● **Exercise**
Within the data that follows, set down exactly the lines from the one containing "reset_feed _ (by decide +kernel), reset_feed" through the one containing "theorem witness_PadLengthIsTheLeastThatFits : 1", both ends included.

● **Stored items**
Start of Block

-- ==== Sys2Proof/Tests/Slice0.lean ====
section
/-! SUPPORT. Tests. Expected values are the spec's: the rules' worked examples and spec/95_test_vectors.md (the
section is named at each test). After the tests, a witness for the hypotheses of every statement. -/

namespace Sys2Proof.Tests

/- One theorem after another: the long kernel evaluations below would hold too many threads at once. -/
set_option Elab.async false

open Sys2Proof Sys2Proof.Machine

/-! ### WellFormed -/

/-- R72: `N` has 64 bits, so no frame says a payload of `2^64` bytes. -/
theorem test_feed_payload_too_long : wellFormed (.feed (List.replicate (2 ^ 64) 0)) = false := by
  simp only [wellFormed, payloadFits, List.length_replicate, Nat.lt_irrefl, decide_false]

theorem test_finalize_payload_too_long : wellFormed (.finalize (List.replicate (2 ^ 64) 0)) = false := by
  simp only [wellFormed, payloadFits, List.length_replicate, Nat.lt_irrefl, decide_false]

/-! ### Decoding: words written out from R71, R72, R74 and R80, R81 (2.9, P7) -/

theorem test_decode_reset : decode (.frame [0x00]) = some .reset := by decide +kernel

theorem test_decode_feed_abc :
    decode (.frame [0x01, 0x03, 0, 0, 0, 0, 0, 0, 0, 0x61, 0x62, 0x63]) =
      some (.feed [0x61, 0x62, 0x63]) := by decide +kernel

theorem test_decode_finalize_a :
    decode (.frame [0x02, 0x01, 0, 0, 0, 0, 0, 0, 0, 0x61]) = some (.finalize [0x61]) := by decide +kernel

/-- `N` is little-endian: `00 01` is 256 bytes. -/
theorem test_decode_length_little_endian :
    decodeFrame ([0x01, 0x00, 0x01, 0, 0, 0, 0, 0, 0] ++ List.replicate 256 0x55) =
      .command (.feed (List.replicate 256 0x55)) 265 := by decide +kernel

theorem test_decode_ff : decode (.ridx 0b001101) = some (.ff 13) := by decide +kernel
theorem test_decode_gg : decode (.ridx 0b010001) = some (.gg 1) := by decide +kernel
theorem test_decode_hh : decode (.ridx 0b101010) = some (.hh 10) := by decide +kernel
theorem test_decode_ii : decode (.ridx 0b111111) = some (.ii 15) := by decide +kernel

theorem test_decode_reserved : decodeFrame [0x03] = .reservedOpcode 0x03 := by decide +kernel
theorem test_decode_length_field_incomplete : decodeFrame [0x02, 0, 0, 0] = .incomplete := by decide +kernel

/-- A stream of three frames (2.9, P2): only the first is read. -/
theorem test_decode_first_of_three :
    decodeFrame [0x00, 0x01, 0x01, 0, 0, 0, 0, 0, 0, 0, 0x61, 0x02, 0, 0, 0, 0, 0, 0, 0, 0] =
      .command .reset 1 := by decide +kernel

theorem test_table_feed : decodeTableWord 8 0x01 = some (.feed []) := by decide +kernel
theorem test_table_gg : decodeTableWord 8 0x10 = some (.gg 0) := by decide +kernel
theorem test_table_ff_six_bits : decodeTableWord 6 0x00 = some (.ff 0) := by decide +kernel

/-- The round microprogram is `FF 0` to `II 63` (P7). -/
theorem test_round_program_ends : roundProgram[15]? = some (.ff 15) ∧ roundProgram[16]? = some (.gg 0) ∧
    roundProgram[63]? = some (.ii 15) := by decide +kernel

/-- Program P2's command stream (R83, section 3). -/
theorem test_assemble_p2 :
    assemble [.reset, .feed (.text ['a']), .feed (.hex ['6', '2', '6', '3']), .finalize .empty] =
      some [0x00, 0x01, 1, 0, 0, 0, 0, 0, 0, 0, 0x61, 0x01, 2, 0, 0, 0, 0, 0, 0, 0, 0x62, 0x63,
        0x02, 0, 0, 0, 0, 0, 0, 0, 0] := by decide +kernel

/-! ### The round micro-operations: the whole traces T1 and T2 of 2.3, as R117 asks -/

theorem test_trace_T1_FF : traceHolds 0x80 0 0
    ⟨0x67452301, 0xefcdab89, 0x98badcfe, 0x10325476⟩ t1Ff = true := by decide +kernel

theorem test_trace_T1_GG : traceHolds 0x80 0 16
    (lastOf t1Ff) t1Gg = true := by decide +kernel

theorem test_trace_T1_HH : traceHolds 0x80 0 32
    (lastOf t1Gg) t1Hh = true := by decide +kernel

theorem test_trace_T1_II : traceHolds 0x80 0 48
    (lastOf t1Hh) t1Ii = true := by decide +kernel

theorem test_trace_T2_FF : traceHolds 0x80636261 0x18 0
    ⟨0x67452301, 0xefcdab89, 0x98badcfe, 0x10325476⟩ t2Ff = true := by decide +kernel

theorem test_trace_T2_GG : traceHolds 0x80636261 0x18 16
    (lastOf t2Ff) t2Gg = true := by decide +kernel

theorem test_trace_T2_HH : traceHolds 0x80636261 0x18 32
    (lastOf t2Gg) t2Hh = true := by decide +kernel

theorem test_trace_T2_II : traceHolds 0x80636261 0x18 48
    (lastOf t2Hh) t2Ii = true := by decide +kernel

/-! ### The commands -/

/-- A state in the middle of a session: three bytes "xyz" are buffered. -/
def midSession : State := feed [0x78, 0x79, 0x7a] State.reset

/-- A state at the session bound: `LEN = 2^61 - 1` (R11), so `BUFLEN = 63`. -/
def fullSession : State := { State.reset with len := 2 ^ 61 - 1, buflen := 63 }

/-- The session and the responses an outcome leaves. -/
def sessionAfter : Host.Outcome State Fault Refusal → Option (Session × List Byte)
  | .next s => some (s.session, s.resp)
  | .fault _ => none
  | .refused _ => none

/-- R140's worked example, P5. -/
theorem test_reset_abandons_a_session :
    sessionAfter (exec .reset midSession) = some (Session.initial, []) := by decide +kernel

/-- R140: the bytes of `BUF` are not cleared. -/
theorem test_reset_keeps_buf_bytes : (midSession.resetSession.buf.read 0, midSession.resetSession.buflen) =
    (0x78, 0) := by decide +kernel

/-- 2.7, group F2: step 1 takes 1 byte, step 2 takes 128, step 3 takes 1. -/
theorem test_feed_three_steps :
    sessionAfter (exec (.feed (List.replicate 130 0x61)) (feed (List.replicate 63 0x61) State.reset)) =
      some (⟨⟨0x550c1879, 0x3b6b020a, 0x99416581, 0x1f3a0cf4⟩, 193, 1, [0x61]⟩, []) := by decide +kernel

/-- 2.7, group F1, row 5: the buffer fills to exactly 64 and drains at once (R148(c)). -/
theorem test_feed_fills_and_drains :
    sessionAfter (exec (.feed [0x61]) (feed (List.replicate 63 0x61) State.reset)) =
      some (⟨⟨0x89d4ff56, 0x125cd962, 0x69cade33, 0x0033e325⟩, 64, 0, []⟩, []) := by decide +kernel

/-- 2.8, `n = 56`: the largest padding, a tail of two blocks (R169(c)). -/
theorem test_finalize_56 :
    (sessionAfter (exec (.finalize (List.replicate 56 0x61)) State.reset)).map (fun r => some r.2) =
      some (ByteExpr.text "3b0c8ac703f828b04c6c197006d17218".toList).bytes := by decide +kernel

/-- Program P2, its last command: "abc" in two feeds. -/
theorem test_finalize_abc_in_pieces :
    (sessionAfter (exec (.finalize []) (feed [0x62, 0x63] (feed [0x61] State.reset)))).map
      (fun r => some r.2) = some (ByteExpr.text "900150983cd24fb0d6963f7d28e17f72".toList).bytes := by decide +kernel

/-- 2.9, last row: at the bound one more byte is refused and nothing more is accepted. -/
theorem test_feed_refused_at_the_bound :
    (match exec (.feed [0x61]) fullSession with | .refused r => some r | _ => none) =
      some .lengthBound := by decide +kernel

theorem test_feed_nothing_at_the_bound :
    (match exec (.feed []) fullSession with | .next t => some t.session | _ => none) =
      some fullSession.session := by decide +kernel

/-- 2.5: the length field at the bound is `f8 ff ff ff ff ff ff ff`. -/
theorem test_length_field_at_the_bound :
    (pad (2 ^ 61 - 1)).drop 57 = [0xf8, 0xff, 0xff, 0xff, 0xff, 0xff, 0xff, 0xff] := by decide +kernel

/-- 2.6, sixth row. -/
theorem test_hexrender_order :
    some (hexRender ⟨0x00000001, 0x00000100, 0x00010000, 0x01000000⟩) =
      (ByteExpr.text "01000000000100000000010000000001".toList).bytes := by decide +kernel

/-- 2.9: `00 03` is `RESET`, then a refusal at offset 1. -/
theorem test_step_reset_then_reserved :
    (match step (hostSend [0x00, 0x03] State.reset) with
      | .next t => (match step t with | .refused r => some (t.cpos, r) | _ => none)
      | _ => none) = some (1, .reservedOpcode 0x03) := by decide +kernel

/-- A table word of each code space runs as the first instruction after reset. -/
theorem test_fetch_word_ii : workAfter (step (State.reset.withFetchWord 8 0x30)) =
    workAfter (exec (.ii 0) State.reset) := by decide +kernel

theorem test_fetch_word_finalize :
    (match step (State.reset.withFetchWord 8 0x02) with | .next t => t.resp.length | _ => 0) = 32 := by decide +kernel

/-! ### Witnesses: for every statement with hypotheses, a state and operands that meet them -/

theorem reset_meets_invariant : StateInv State.reset := ⟨by decide +kernel, by decide +kernel, by decide +kernel,
    by decide +kernel⟩
theorem midSession_meets_invariant : StateInv midSession := ⟨by decide +kernel, by decide +kernel, by decide +kernel,
    by decide +kernel⟩
theorem fullSession_meets_invariant : StateInv fullSession := ⟨by decide +kernel, by decide +kernel, by decide +kernel,
    by decide +kernel⟩

/-- A payload of `n` bytes completes as a `FEED` from three buffered bytes. -/
theorem midSession_feed (data : List Byte) (h : data.length ≤ 64) :
    ∃ t, exec (.feed data) midSession = .next t :=
  ⟨_, exec_feed_eq (Nat.le_trans (Nat.add_le_add_left h _) (by decide +kernel)) (by decide +kernel)⟩

theorem midSession_finalize (data : List Byte) (h : data.length ≤ 64) :
    ∃ t, exec (.finalize data) midSession = .next t :=
  ⟨_, exec_finalize_eq (Nat.le_trans (Nat.add_le_add_left h _) (by decide +kernel)) (by decide +kernel)⟩

theorem reset_feed (data : List Byte) (h : data.length ≤ 64) :
    ∃ t, exec (.feed data) State.reset = .next t :=
  ⟨_, exec_feed_eq (Nat.le_trans (Nat.add_le_add_left h _) (by decide +kernel)) (by decide +kernel)⟩

theorem reset_finalize (data : List Byte) (h : data.length ≤ 64) :
    ∃ t, exec (.finalize data) State.reset = .next t :=
  ⟨_, exec_finalize_eq (Nat.le_trans (Nat.add_le_add_left h _) (by decide +kernel)) (by decide +kernel)⟩

theorem witness_ResetCommandReinitializesTheSession :
    (∃ t, exec .reset midSession = .next t) ∧ ∃ t, exec (.finalize [0x61]) midSession = .next t :=
  ⟨⟨_, rfl⟩, midSession_finalize _ (by decide +kernel)⟩

theorem witness_FourResetsGiveOneState : ∃ t, exec (.finalize [0x61]) midSession = .next t :=
  midSession_finalize _ (by decide +kernel)

theorem witness_MixingFunctionsBitByBit : (31 : Nat) < 32 := by decide +kernel

theorem witness_RotateMovesEveryBit : 0 < 31 ∧ 31 < 32 ∧ (31 : Nat) < 32 := by decide +kernel

theorem witness_RotateAndWordTables : roundG (roundCode 2 9) = 0 := by decide +kernel

theorem witness_RoundFFReplacesOneWorkingWord :
    ∃ s : State, s.work = ⟨0x67452301, 0xefcdab89, 0x98badcfe, 0x10325476⟩ ∧ s.m.get 0 = 0x00000080 :=
  ⟨inRound 0x80 0 ⟨0x67452301, 0xefcdab89, 0x98badcfe, 0x10325476⟩, rfl, by decide +kernel⟩

theorem witness_RoundGGReplacesOneWorkingWord :
    ∃ s : State, s.work = ⟨0xf56c7cf1, 0xd6819c6a, 0x5aa53f75, 0x374943a7⟩ ∧ s.m.get 1 = 0x00000000 :=
  ⟨inRound 0x80 0 ⟨0xf56c7cf1, 0xd6819c6a, 0x5aa53f75, 0x374943a7⟩, rfl, by decide +kernel⟩

theorem witness_RoundHHReplacesOneWorkingWord :
    ∃ s : State, s.work = ⟨0x13707036, 0xa2205f1f, 0x1c31c384, 0xae7813db⟩ ∧ s.m.get 5 = 0x00000000 :=
  ⟨inRound 0x80 0 ⟨0x13707036, 0xa2205f1f, 0x1c31c384, 0xae7813db⟩, rfl, by decide +kernel⟩

theorem witness_RoundIIReplacesOneWorkingWord :
    ∃ s : State, s.work = ⟨0x3f55edfd, 0xca7d2dbd, 0x68d84ea2, 0x22a31f54⟩ ∧ s.m.get 0 = 0x00000080 :=
  ⟨inRound 0x80 0 ⟨0x3f55edfd, 0xca7d2dbd, 0x68d84ea2, 0x22a31f54⟩, rfl, by decide +kernel⟩

theorem witness_LoadBlockIsLittleEndian : (List.replicate 64 (0x61 : Byte)).length = 64 := by decide +kernel

theorem witness_CompressFoldsBlocksInOrder : 64 * 2 ≤ (List.replicate 128 (0x61 : Byte)).length := by decide +kernel

/-- A block completes here, and none does in the second. -/
theorem witness_FeedCompletesAndKeepsItsInvariants :
    (StateInv midSession ∧ midSession.len.toNat + (List.replicate 61 (0x61 : Byte)).length ≤ maxTotalBytes) ∧
      midSession.buflen.toNat + (List.replicate 60 (0x61 : Byte)).length < 64 :=
  ⟨⟨midSession_meets_invariant, by decide +kernel⟩, by decide +kernel⟩

/-- Three buffered bytes and a payload of 62: 61 top the buffer up, 1 remains. Address 2 is outside, address
0 takes the remainder, address 63 takes the last top-up byte. -/
theorem witness_FeedStoresOnlyItsBytes :
    StateInv midSession ∧ (∃ t, exec (.feed (List.replicate 62 0x61)) midSession = .next t) ∧
      feedStoresAt 62 midSession 2 = false ∧ 0 < (62 - topUpCount 62 midSession) % 64 ∧
      (62 - topUpCount 62 midSession) % 64 ≤ 63 ∧ midSession.buflen.toNat ≤ 63 ∧
      63 < midSession.buflen.toNat + topUpCount 62 midSession :=
  ⟨midSession_meets_invariant, midSession_feed _ (by decide +kernel), by decide +kernel, by decide +kernel,
    by decide +kernel, by decide +kernel, by decide +kernel⟩

/-- One payload for each clause: 60 bytes and 61 on three buffered bytes, 64 and 63 on an empty buffer. -/
theorem witness_FeedCornerCases :
    (∃ t, exec (.feed (List.replicate 60 0x61)) midSession = .next t) ∧
    (midSession.buflen.toNat ≠ 0 ∧ midSession.buflen.toNat + 60 < 64) ∧
    (∃ t, exec (.feed (List.replicate 61 0x61)) midSession = .next t) ∧
    midSession.buflen.toNat + 61 = 64 ∧
    (∃ t, exec (.feed (List.replicate 64 0x61)) State.reset = .next t) ∧
    (∃ t, exec (.feed (List.replicate 63 0x61)) State.reset = .next t) ∧ State.reset.buflen.toNat = 0 ∧
    ∃ t u v, StateInv midSession ∧ exec .reset midSession = .next t ∧ exec (.feed [0x61]) t = .next u ∧
      exec (.feed [0x61]) State.reset = .next v :=
  ⟨midSession_feed _ (by decide +kernel), by decide +kernel, midSession_feed _ (by decide +kernel), by decide +kernel,
    reset_feed _ (by decide +kernel), reset_feed _ (by decide +kernel), by decide +kernel,
    ⟨_, _, _, midSession_meets_invariant, rfl, exec_feed_eq (by decide +kernel) (by decide +kernel),
      exec_feed_eq (by decide +kernel) (by decide +kernel)⟩⟩

theorem witness_ChunkingInvariance :
    midSession.resetSession.buf.wf = true ∧ midSession.resetSession.session = Session.initial ∧
      ([[0x61], [], [0x62, 0x63]] : List (List Byte)).flatten.length ≤ maxTotalBytes ∧
      (([[0x61], [], [0x62, 0x63]] : List (List Byte)).flatten ++ [0x64]).length ≤ maxTotalBytes := by decide +kernel

theorem witness_SessionBoundIsEnforced :
    StateInv fullSession ∧ ∃ s : State, idle s ∧ decodeFrame s.cs = .command (.feed [0x61]) 10 ∧
      maxTotalBytes < s.len.toNat + ([0x61] : List Byte).length :=
  ⟨fullSession_meets_invariant, hostSend [0x01, 1, 0, 0, 0, 0, 0, 0, 0, 0x61] fullSession, rfl, by decide +kernel,
    by decide +kernel⟩

theorem witness_PadLengthIsTheLeastThatFits : 1 ≤ 64 ∧ (64 : Nat) ≤ 64 := by decide +kernel

theorem witness_PaddingAndTailShape : (2 ^ 61 - 1 : BitVec 64).toNat ≤ maxTotalBytes := by decide +kernel

theorem witness_FinalizeEmitsTheDigestAndResets :
    StateInv midSession ∧ midSession.len.toNat + ([0x61] : List Byte).length ≤ maxTotalBytes ∧
      maxTotalBytes < fullSession.len.toNat + ([0x61] : List Byte).length :=
  ⟨midSession_meets_invariant, by decide +kernel, by decide +kernel⟩

theorem witness_FinalizeIsFeedThenFinalizeOfNothing :
    ∃ u, exec (.feed (List.replicate 62 0x61)) midSession = .next u :=
  midSession_feed _ (by decide +kernel)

End of Block

● **Completed exercise**
    reset_feed _ (by decide +kernel), reset_feed _ (by decide +kernel), by decide +kernel,
    ⟨_, _, _, midSession_meets_invariant, rfl, exec_feed_eq (by decide +kernel) (by decide +kernel),
      exec_feed_eq (by decide +kernel) (by decide +kernel)⟩⟩

theorem witness_ChunkingInvariance :
    midSession.resetSession.buf.wf = true ∧ midSession.resetSession.session = Session.initial ∧
      ([[0x61], [], [0x62, 0x63]] : List (List Byte)).flatten.length ≤ maxTotalBytes ∧
      (([[0x61], [], [0x62, 0x63]] : List (List Byte)).flatten ++ [0x64]).length ≤ maxTotalBytes := by decide +kernel

theorem witness_SessionBoundIsEnforced :
    StateInv fullSession ∧ ∃ s : State, idle s ∧ decodeFrame s.cs = .command (.feed [0x61]) 10 ∧
      maxTotalBytes < s.len.toNat + ([0x61] : List Byte).length :=
  ⟨fullSession_meets_invariant, hostSend [0x01, 1, 0, 0, 0, 0, 0, 0, 0, 0x61] fullSession, rfl, by decide +kernel,
    by decide +kernel⟩

theorem witness_PadLengthIsTheLeastThatFits : 1 ≤ 64 ∧ (64 : Nat) ≤ 64 := by decide +kernel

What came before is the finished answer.